Так в песне о германской науке появился новый лейтмотив: Германия работала над урановой проблемой только для мирных целей, а союзники — для целей разрушения. Поэтому для нас не было сюрпризом, по крайней мере для членов миссии Алсос, когда через два года после Хиросимы Гейзенберг сообщил репортеру «Ассошиэйтед Пресс» о германском урановом котле, который он построил, чтобы получать электрическую энергию для машин, а не бомбу.
Как мир теперь знает, в таком урановом котле производится взрывчатое вещество — плутоний.
Заявление Гейзенберга — прекрасный пример того, как можно использовать полуправду. Это правда, что немецкие ученые работали над «урановой машиной», а не над бомбой, но правда также и то, что они делали это, не сумев понять и увидеть разницы между «машиной» и бомбой. Хотели-то они иметь именно бомбу! То, что всему миру теперь известно о плутонии, немецкие ученые тогда не знали, не знали до тех пор, пока им не рассказали об этом после Хиросимы.
Плохая организация германской науки
Миф о германском организационном гении умирал медленно. Те, кто верил, что по крайней мере в военных науках немцы обладали поразительной способностью к хладнокровному, дальновидному и эффективному планированию и к выполнению своих планов, испытывали глубокое разочарование. Не будем спорить: у немцев действительно была масса всяких картотек, бланков, классификаций, бюро, департаментов и титулов, но когда доходило до дела, то они вовсе не являлись первоклассными исполнителями. В Соединенных Штатах Америки все научные работы военного времени осуществлялись под контролем Управления научных исследований и разработок, возглавляемого доктором Ванневаром Бушем. Эта организация охватывала всех исследовательских работников, инженеров и ученых страны. Она состояла из ряда подразделений по признаку специализации — радары, ракеты и т. п.

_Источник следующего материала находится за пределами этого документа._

theorem State.retireOps_keeps {m : Nat} {s0 s : State} (c : Nat) (remote : Nat) (lo : Nat) (hi : Nat) (h : Keeps m s0 s)
    (hm : 13312 &&& m = 13312 := by exact Mask.le (by assumption) rfl) :
    Keeps m s0 (State.retireOps s c remote lo hi) := by
  unfold State.retireOps
  try dsimp only
  repeat' (first
    | with_reducible assumption
    | with_reducible apply State.removeOp_keeps (hm := Mask.le hm rfl)
    | with_reducible apply Keeps.foldl
    | with_reducible apply Keeps.foldlSnd
    | with_reducible apply Keeps.foldlFst
    | (intro x; intros; try dsimp only)
    | dsimp only
    | split)

theorem State.countDup_keeps {m : Nat} {s0 s : State} (src : Nat) (h : Keeps m s0 s)
    (hm : 1155212 &&& m = 1155212 := by exact Mask.le (by assumption) rfl) :
    Keeps m s0 (State.countDup s src) := by
  unfold State.countDup
  try dsimp only
  repeat' (first
    | with_reducible assumption
    | with_reducible apply State.pmcEv_keeps (hm := Mask.le hm rfl)
    | with_reducible apply State.fault_keeps (hm := Mask.le hm rfl)
    | with_reducible apply State.bump_keeps (hm := Mask.le hm rfl)
    | (intro x; intros; try dsimp only)
    | dsimp only
    | split)

theorem State.takeFloor_keeps {m : Nat} {s0 s : State} (c : Nat) (src : Nat) (floor : Nat) (h : Keeps m s0 s)
    (hm : 13344 &&& m = 13344 := by exact Mask.le (by assumption) rfl) :
    Keeps m s0 (State.takeFloor s c src floor) := by
  unfold State.takeFloor
  try dsimp only
  repeat' (first
    | with_reducible assumption
    | with_reducible apply State.putFloor_keeps (hm := Mask.le hm rfl)
    | with_reducible apply State.retireOps_keeps (hm := Mask.le hm rfl)
    | (intro x; intros; try dsimp only)
    | dsimp only
    | split)

theorem State.classify_keeps {m : Nat} {s0 s : State} (p : Packet) (h : Keeps m s0 s)
    (hm : 1160364 &&& m = 1160364 := by exact Mask.le (by assumption) rfl) :
    Keeps m s0 (State.classify s p).2 := by
  unfold State.classify
  try dsimp only
  repeat' (first
    | with_reducible assumption
    | with_reducible apply State.takeFloor_keeps (hm := Mask.le hm rfl)
    | with_reducible apply State.countDup_keeps (hm := Mask.le hm rfl)
    | (intro x; intros; try dsimp only)
    | dsimp only
    | split)

theorem State.dropQuarantined_keeps {m : Nat} {s0 s : State}  (h : Keeps m s0 s)
    (hm : 4 &&& m = 4 := by exact Mask.le (by assumption) rfl) :
    Keeps m s0 (State.dropQuarantined s) := by
  unfold State.dropQuarantined
  try dsimp only
  repeat' (first
    | with_reducible assumption
    | with_reducible apply State.bump_keeps (hm := Mask.le hm rfl)
    | (intro x; intros; try dsimp only)
    | dsimp only
    | split)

Внутри каждого такого подразделения осуществлялась полная кооперация между исследовательскими работами вооруженных сил, промышленности и университетов. Более того, ученым-исследователям предоставлялась возможность наблюдать на фронтах за действием разработанных ими средств. Специальные научные группы совместно с армией и флотом вырабатывали рекомендации для правильного использования новых видов оружия и оценки его эффективности. Единственное, в чем упрекали. Управление, так это в недостаточном обмене идеями между его подразделениями. В целом же это была большая организация, действовавшая бесперебойно и эффективно. В ней, между прочим, находился и отдел полевой службы, подбиравший гражданских ученых для миссии Алсос.

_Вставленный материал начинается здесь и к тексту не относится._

theorem State.wcAdd_keeps {m : Nat} {s0 s : State} (c : Nat) (k : Nat) (up : Bool) (h : Keeps m s0 s)
    (hm : 256 &&& m = 256 := by exact Mask.le (by assumption) rfl) :
    Keeps m s0 (State.wcAdd s c k up) := by
  unfold State.wcAdd
  try dsimp only
  repeat' (first
    | with_reducible assumption
    | with_reducible apply State.setCtx_keeps (hm := Mask.le hm rfl)
    | (intro x; intros; try dsimp only)
    | dsimp only
    | split)

theorem State.reportCtx_keeps {m : Nat} {s0 s : State} (c : Nat) (h : Keeps m s0 s)
    (hm : 8192 &&& m = 8192 := by exact Mask.le (by assumption) rfl) :
    Keeps m s0 (State.reportCtx s c) := by
  unfold State.reportCtx
  try dsimp only
  repeat' (first
    | with_reducible assumption
    | with_reducible apply State.report_keeps (hm := Mask.le hm rfl)
    | (intro x; intros; try dsimp only)
    | dsimp only
    | split)

theorem State.presentProbe_keeps {m : Nat} {s0 s : State} (z1 : MatEntry) (h : Keeps m s0 s)
    (hm : 67584 &&& m = 67584 := by exact Mask.le (by assumption) rfl) :
    Keeps m s0 (State.presentProbe s z1) := by
  unfold State.presentProbe
  try dsimp only
  repeat' (first
    | with_reducible assumption
    | with_reducible apply State.matProbes_keeps (hm := Mask.le hm rfl)
    | (intro x; intros; try dsimp only)
    | dsimp only
    | split)

theorem State.unexpected_keeps {m : Nat} {s0 s : State} (z1 : MatEntry) (h : Keeps m s0 s)
    (hm : 65792 &&& m = 65792 := by exact Mask.le (by assumption) rfl) :
    Keeps m s0 (State.unexpected s z1).2 := by
  unfold State.unexpected
  try dsimp only
  repeat' (first
    | with_reducible assumption
    | with_reducible apply State.pmcEv_keeps (hm := Mask.le hm rfl)
    | with_reducible apply State.setCtx_keeps (hm := Mask.le hm rfl)
    | (intro x; intros; try dsimp only)
    | dsimp only
    | split)

theorem State.presentMsg_keeps {m : Nat} {s0 s : State} (z1 : MatEntry) (h : Keeps m s0 s)
    (hm : 213368764 &&& m = 213368764 := by exact Mask.le (by assumption) rfl) :
    OptKeeps m s0 (State.presentMsg s z1) := by
  unfold State.presentMsg
  try dsimp only
  repeat' (first
    | with_reducible assumption
    | with_reducible apply State.presentProbe_keeps (hm := Mask.le hm rfl)
    | with_reducible apply State.bindMsg_keeps (hm := Mask.le hm rfl)
    | with_reducible apply State.wcAdd_keeps (hm := Mask.le hm rfl)
    | with_reducible apply State.matRemove_keeps (hm := Mask.le hm rfl)
    | with_reducible apply State.unexpected_keeps (hm := Mask.le hm rfl)
    | with_reducible apply State.reportCtx_keeps (hm := Mask.le hm rfl)
    | with_reducible apply State.matInsert_keeps (hm := Mask.le hm rfl)
    | with_reducible apply OptKeeps.mapState
    | with_reducible apply OptKeeps.map
    | with_reducible exact OptKeeps.none
    | with_reducible apply OptKeeps.some
    | (intro x; intros; try dsimp only)
    | dsimp only
    | split
    | refine Keeps.snd (by assumption) ?_
    | refine OptKeeps.get (by assumption) ?_)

В Германии не было такой всеохватывающей организации, а ученые-исследователи не были связаны с действующей армией.
Проведенное по полученным нашей миссией документам изучение организации (точнее, плохой организации) немецких научно-исследовательских работ дало интересные данные, несомненно заслуживающие внимания.
Перед войной нацисты не скрывали своего пренебрежительного отношения к ученым и науке, причем они не стеснялись заявлять это на весь мир. Бесстрастная логика науки не очень-то гармонировала с мистическим культом крови и земли или верой в интуицию. Вступая в войну, нацисты были убеждены в своей способности выиграть ее в молниеносном темпе, и они считали, что не нуждаются в военных научных исследованиях. Все ученые без всякого разбора были призваны в армию, некоторые лучшие представители научной молодежи погибли. Только немногих из самых выдающихся освободили после недолгой службы в армии. Призыва в армию избежали только избранные, занесенные в «список Гитлера». В этот список, насчитывавший около тысячи имен, входили артисты, танцоры, киноактеры и, вероятно, астрологи, но только не ученые.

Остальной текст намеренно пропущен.